You Lose Privacy In Bankruptcy
I am not an attorney, I am a judgment expert
I am not an attorney, I am a judgment expert. This article is my opinion, and not legal advice. If you ever need legal advice or a strategy to use, you should contact a lawyer.
What if you have a judgment against your "rich" judgment debtor with a history of moving from rental property to rental property, paying the minimum to obtain residence, and then staying rent free until they are forced out by evictions? (This does not happen much these days, in the era of landlord associations and credit reports, but a wad of cash up-front, can blind many landlords.)
What if you discovered where your debtor worked, garnished their paycheck, and then you received a notice from the US Bankruptcy Court, that your debtor has filed for Chapter seven bankruptcy?
When you got that bankruptcy notice, you must quickly tell the Sheriff to cancel the wage garnishment. After a debtor files for bankruptcy, you should not try to recover money from them without first written permission from a bankruptcy court.
When a judgment debtor files for bankruptcy protection, does that mean that its game over, and your judgment is now history? When the judgment debtor is actually broke, yes. When the debtor is not poor, a crook, and hiding their assets; and you have the time to spend many hours in and out of bankruptcy court, perhaps not.
When you have nothing more important to do, you can scrutinize crooked judgment debtors in bankruptcy court, even for small judgments. When you are busy, it makes sense only with judgments of $16,000 or more. When your judgment debtor is actually broke, let it go, do not waste time trying to squeeze juice from stones.
To expose a judgment debtor's perjury and fraud to the attention of a bankruptcy court, requires starting an adversarial claim. When you are not an attorney, you better know what you are doing, or better yet, retain a bankruptcy attorney. If you retain a lawyer, don't stop thinking, keep thinking about what will help win your motion, and give your ideas to your attorney. Do not assume your attorney knows what you know.
You might expect that a judgment debtor's pattern of defrauding landlords could be the reason of a complaint for fraud in a bankruptcy court. I am not a lawyer, and my opinion is if the judgment debtor did not defraud you, you will have a hard time claiming fraud at a bankruptcy court; because you weren't a party to the cause of action, and not defrauded personally by the debtor.
However, if you were their landlord, you may have a potential cause of action for rental fraud, stemming from the original debt under USC 523(a)(2)(b). To win such a motion, you'll need to document proof in the court.
To prevail on your motion under USC 523(a)(2)(b), you'd have to prove that the debtor's fraud was intentional, and that your debtor willfully and knowingly provided you with false information. Your items of evidence might be a rental agreement signed by your debtor, with false statements concerning the debtor's financials.
If the misrepresentations were oral, perhaps you could prove fraud under USC 523(a)(2)(a), however proving this is usually much harder.
The first task in proving fraud at court is investigation. There are several paths available for the creditors with bankrupt debtors. When debtors file for bankruptcy protection, their financial privacy vanishes.

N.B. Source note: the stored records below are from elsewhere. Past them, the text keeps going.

theorem of_engine (i : Instr) (f : EFmt) (w : Word) (h : encode i = some (w, if f.xw then some f.ext else none))
    (hf : i.wf = true → f.xw = false → f.ext = 0) (h1 : reservedOk w = none)
    (h2 : ∀ e, (if f.xw then e = f.ext else f.ext = 0) → selectInstr w e = .ok i) : Statement i := by
  intro hw w' e he
  rw [h] at he; cases he
  refine decode_of h1 (h2 _ ?_) hw
  cases hx : f.xw <;> simp_all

The way to win a fraud complaint in bankruptcy court, is ample discovery and hard evidence proving fraud. The start of discovery is to request from the lawyer representing the bankrupt debtor for the debtor's filing information and disclosures, liability and asset statements, and itemized listings of their monthly living expenses.
One way to go, is to request copies of your debtor's tax returns at least two weeks before the first scheduled meeting of the creditors. One could ask for 5 years of state and federal tax returns, or tax returns from a few years before and after their fraud happened.

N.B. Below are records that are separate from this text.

-- ==== Sys2Proof/Certificates/Slice0/Obligations.lean ====
section
/-! DEFINITION. The obligations: statements about the machine that formalise rules of the manual. -/

namespace Sys2Proof.Rules

open Sys2Proof.Machine Sys2Proof.Safety

/-! ## The rules of the scalar instructions -/

/-- The conditions of a scalar compare (02 R54, 05 R105), signed or unsigned. -/
def scalarCond (signed : Bool) (c : Nat) (a b : Word) : Bool :=
  match c with
  | 0 => a == b
  | 1 => a != b
  | 2 => if signed then a.slt b else a.ult b
  | 3 => if signed then a.sle b else a.ule b
  | 4 => if signed then b.slt a else b.ult a
  | _ => if signed then b.sle a else b.ule a

/-- The zero bits above the highest 1 bit (05 R102). -/
def leadingZeros : Nat → Word → Nat
  | 0, _ => 0
  | n + 1, x => if x.getLsbD n then 0 else 1 + leadingZeros n x

/-- Format, latency, number of words and result of the scalar instructions that write one scalar from scalars and immediates (05 R100
to R108); the mask reads of opcode 0x18 (R127, R129) and CRD (07 R207) have entries of their own. -/
def scalarRule (s : State) (i : Instr) : Option (SFmt × Nat × Nat × Word) :=
  let a (f : SFmt) : Word := s.rdS f.sa.toNat
  let b (f : SFmt) : Word := s.rdS f.sb.toNat
  let m (f : SFmt) : Word := f.imm.signExtend 64
  let pos (f : SFmt) : Nat := f.imm.toNat % 64
  let wid (f : SFmt) : Nat := f.imm.toNat / 64 % 128
  match i with
  | .sadd f => some (f, 2, 1, a f + b f)
  | .saddImm f => some (f, 2, 1, a f + m f)
  | .ssub f => some (f, 2, 1, a f - b f)
  | .ssubImm f => some (f, 2, 1, a f - m f)
  | .smul f => some (f, 4, 1, a f * b f)
  | .smulImm f => some (f, 4, 1, a f * m f)
  | .smulh f => some (f, 4, 1, BitVec.ofInt 64 (((a f).toInt * (b f).toInt) / 2 ^ 64))
  | .smulhImm f => some (f, 4, 1, BitVec.ofInt 64 (((a f).toInt * (m f).toInt) / 2 ^ 64))
  | .smulhU f => some (f, 4, 1, BitVec.ofNat 64 (((a f).toNat * (b f).toNat) / 2 ^ 64))
  | .sand f => some (f, 2, 1, a f &&& b f)
  | .sandImm f => some (f, 2, 1, a f &&& m f)
  | .sor f => some (f, 2, 1, a f ||| b f)
  | .sorImm f => some (f, 2, 1, a f ||| m f)
  | .sxor f => some (f, 2, 1, a f ^^^ b f)
  | .sxorImm f => some (f, 2, 1, a f ^^^ m f)
  | .sshl f => some (f, 2, 1, if (b f).toNat < 64 then a f <<< (b f).toNat else 0)
  | .sshlImm f => some (f, 2, 1, if (m f).toNat < 64 then a f <<< (m f).toNat else 0)
  | .sshr f => some (f, 2, 1, if (b f).toNat < 64 then a f >>> (b f).toNat else 0)
  | .sshrImm f => some (f, 2, 1, if (m f).toNat < 64 then a f >>> (m f).toNat else 0)
  | .ssra f => some (f, 2, 1, if (b f).toNat < 64 then (a f).sshiftRight (b f).toNat else if (a f).msb then BitVec.allOnes 64 else 0)
  | .ssraImm f => some (f, 2, 1, if (m f).toNat < 64 then (a f).sshiftRight (m f).toNat else if (a f).msb then BitVec.allOnes 64 else 0)
  | .smin f => some (f, 2, 1, if (a f).slt (b f) then a f else b f)
  | .sminImm f => some (f, 2, 1, if (a f).slt (m f) then a f else m f)
  | .sminU f => some (f, 2, 1, if (a f).ult (b f) then a f else b f)
  | .smax f => some (f, 2, 1, if (a f).slt (b f) then b f else a f)
  | .smaxImm f => some (f, 2, 1, if (a f).slt (m f) then m f else a f)
  | .smaxU f => some (f, 2, 1, if (a f).ult (b f) then b f else a f)
  | .smov f => some (f, 2, 1, a f)
  | .smovImm f => some (f, 2, 1, m f)
  | .spopc f => some (f, 2, 1, BitVec.ofNat 64 ((List.range 64).countP (a f).getLsbD))
  | .sclz f => some (f, 2, 1, BitVec.ofNat 64 (leadingZeros 64 (a f)))
  | .scmp f => some (f, 2, 1, if scalarCond true (f.imm.toNat % 8) (a f) (b f) then 1 else 0)
  | .scmpU f => some (f, 2, 1, if scalarCond false (f.imm.toNat % 8) (a f) (b f) then 1 else 0)
  | .ssel f => some (f, 2, 1, if s.rdS (f.imm.toNat % 64) = 0 then b f else a f)
  | .sbfx f => some (f, 2, 1, ((a f).extractLsb' (pos f) (wid f)).signExtend 64)
  | .sbfxU f => some (f, 2, 1, ((a f).extractLsb' (pos f) (wid f)).setWidth 64)
  | .sbfi f =>
    let ones : Word := BitVec.allOnes 64 >>> (64 - wid f)
    some (f, 2, 1, (a f &&& ~~~(ones <<< pos f)) ||| ((b f &&& ones) <<< pos f))
  | .slea f => some (f, 2, 1, a f + (b f <<< (f.imm.toNat % 8)))
  | .sldi f ext => some (f, 2, 2, ext)
  | _ => none

/-- Format and quotient of the scalar divisions (05 R104): truncated towards zero, all ones for a divisor of 0; the most
negative number divided by -1 wraps. -/
def divideRule (s : State) (i : Instr) : Option (SFmt × Word) :=
  let a (f : SFmt) : Word := s.rdS f.sa.toNat
  let b (f : SFmt) : Word := s.rdS f.sb.toNat
  let m (f : SFmt) : Word := f.imm.signExtend 64
  match i with
  | .sdiv f => some (f, if b f = 0 then BitVec.allOnes 64 else (a f).sdiv (b f))
  | .sdivImm f => some (f, if m f = 0 then BitVec.allOnes 64 else (a f).sdiv (m f))
  | .sdivU f => some (f, if b f = 0 then BitVec.allOnes 64 else (a f).udiv (b f))
  | _ => none

/-- Mask register and value of the mask instructions that write one mask in the lanes of the split (05 R126, R127). -/
def maskRule (s : State) (i : Instr) : Option (SFmt × Lanes) :=
  let a (f : SFmt) : Lanes := s.rdM f.sa.toNat
  let b (f : SFmt) : Lanes := s.rdM f.sb.toNat
  match i with
  | .mand f => some (f, a f &&& b f)
  | .mor f => some (f, a f ||| b f)
  | .mxor f => some (f, a f ^^^ b f)
  | .mnot f => some (f, ~~~a f)
  | .mmov f => some (f, a f)
  | .mrest f => some (f, (s.rdS f.sa.toNat).extractLsb' 0 32)
  | _ => none

/-- The lowest lane of a set, 32 for none. -/
def lowestLane (m : Lanes) : Nat := ((List.range 32).find? m.getLsbD).getD 32

/-- The lanes of the splits that satisfy a condition. -/
def lanesWhere (w : Warp) (c : Split → Bool) : Lanes :=
  w.table.foldl (fun a q => if c q.2 then a ||| q.2.lmask else a) 0

/-- Scalar results of the mask reads (05 R127, R129) and of CRD (07 R207), with the switch marker, SD and latency. -/
def readRule (s : State) (w : Warp) (p : Split) (i : Instr) : Option (Bool × Nat × Nat × Word) :=
  match i with
  | .mpopc f => some (f.sw, f.sd.toNat, 2, BitVec.ofNat 64 ((List.range 32).countP (s.rdM f.sa.toNat &&& p.lmask).getLsbD))
  | .mffs f => some (f.sw, f.sd.toNat, 2, BitVec.ofNat 64 (lowestLane (s.rdM f.sa.toNat &&& p.lmask)))
  | .msave f => some (f.sw, f.sd.toNat, 2, (s.rdM f.sa.toNat).setWidth 64)
  | .splitq f =>
    some (f.sw, f.sd.toNat, 2, lanesWhere w (fun q => q.jgrp == p.jgrp && q.jpc == p.jpc) ++ lanesWhere w fun _ => true)
  | .crd f => some (f.sw, f.sd.toNat, 4, kgetD s.curBlock.counters f.num.toNat 0)
  | _ => none

/-- A field of a special register: its lowest bit and its value. -/
def fieldsOf (l : List (Nat × Nat)) : Word := BitVec.ofNat 64 (l.foldl (fun a q => a + q.2 * 2 ^ q.1) 0)

/-- The special registers 1 to 15 (01 R29): their fields, each with its lowest bit. -/
def specialRule (s : State) (w : Warp) (p : Split) (n : Nat) : Word :=
  let b := s.curBlock
  let l := s.curLaunch
  match n with
  | 1 => fieldsOf [(0, w.widx), (8, w.wblk)]
  | 2 => fieldsOf [(0, s.cur.2 % 8), (8, w.table.length), (32, p.lmask.toNat)]
  | 3 => fieldsOf [(0, w.stage), (8, b.nstg)]
  | 4 => fieldsOf [(0, b.bx), (32, b.by_), (48, b.bz)]
  | 5 => fieldsOf [(0, l.desc.gx), (32, l.desc.gy), (48, l.desc.gz)]
  | 6 => fieldsOf [(0, csizeOf l.desc.kern.shape), (4, l.desc.kern.shape), (8, b.rank), (16, l.desc.kern.fuse.toNat)]
  | 7 => fieldsOf [(0, b.core), (8, w.part), (12, w.half), (13, w.wslot), (16, 48 * b.die + b.core)]
  | 8 => fieldsOf [(0, b.die), (8, b.die % 16), (12, b.die / 16), (16, bandOf b.die)]
  | 9 => fieldsOf [(0, b.pkg)]
  | 10 => fieldsOf [(0, b.pkg / 2), (8, b.pkg % 2)]
  | 11 => s.clkRead b.ck
  | 12 => w.seed
  | 13 => l.desc.args
  | 14 => fieldsOf [(0, b.usable), (32, b.alloc)]
  | 15 => w.fstat
  | _ => 0
/-! ## The rules of the vector instructions -/

/-- A vector instruction (06 R132 to R136): the registers that it names, the tags that it checks (register, tags that pass), its
latency, whether it advances SEED, its mask field and its destination. -/
structure VRule where
  sw    : Bool
  regs  : List Nat
  rawok : Bool
  tags  : List (Nat × List Nat)
  lat   : Nat
  seed  : Bool
  msk   : Nat
  dest  : VDest
  deriving DecidableEq, Repr

/-- The registers of an operand of a type: a pair for type codes 13 and 14 (01 R15). -/
def named (ty r : Nat) : List Nat := if ty = 13 ∨ ty = 14 then [r, r + 1] else [r]

/-- The tags that an operand of a type accepts (01 R23): RAW or its own; RAW operands are not checked; the odd register of a pair
holds HI64 or RAW. -/
def accepted (ty r : Nat) : List (Nat × List Nat) :=
  if ty = 0 then [] else if ty = 13 ∨ ty = 14 then [(r, [0, ty]), (r + 1, [0, 15])] else [(r, [0, ty])]

/-- A destination of a type. -/
def destOf (ty vd : Nat) : VDest := if ty = 13 ∨ ty = 14 then .pair vd (BitVec.ofNat 4 ty) 15 else .reg vd (BitVec.ofNat 4 ty)

/-- Latency of the plain integer instructions (06 R173): 4, and 6 for 64-bit types. -/
def intLat (ty : Nat) : Nat := if ty = 13 ∨ ty = 14 then 6 else 4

Depending on the response you get, you might decide to motion the court for a rule 2004 examination of your debtor and possibly some other third parties, perhaps immediately following, or before the first meeting.
When you have a dishonest debtor, they commonly attempt to stonewall and hide information from creditors. When the judgment debtor files for bankruptcy, you are entitled to access all their financial information, so that you may comprehensively analyze the debtor's real condition.
If one is deprived from performing your discovery in bankruptcy court due to actions fromthe debtor, then you may be able to claim a cause of action in an adversary proceeding under USC 727, that costs about 300 dollars to file.
Bankruptcy court could be like "heaven" for creditors with time, knowledge, and patience. Bankruptcy courts are not perfect, and many will not allow mortals (non-attorneys) pay by check.
Bankruptcy courts are often more comfortable and spacious than state courts. Most filings and motions (except adversarial proceedings and motions for relief) have no filing fees. Cafeterias at bankruptcy courts are often good and reasonably priced.
You may be able to get your debtor kicked out of bankruptcy court for either not providing you with the income tax returns you asked for, or perhaps for a bad faith filing because of not complying with the court's order to produce documents under a rule 2004 exam.
Depending on the amount of the judgment, you may decide it's just not worth filing an adversary proceeding. You might also discover that the debtor actually does deserve to file for bankruptcy protection as they provided you all the documents you asked for, and you found no evidence of deceit or fraud.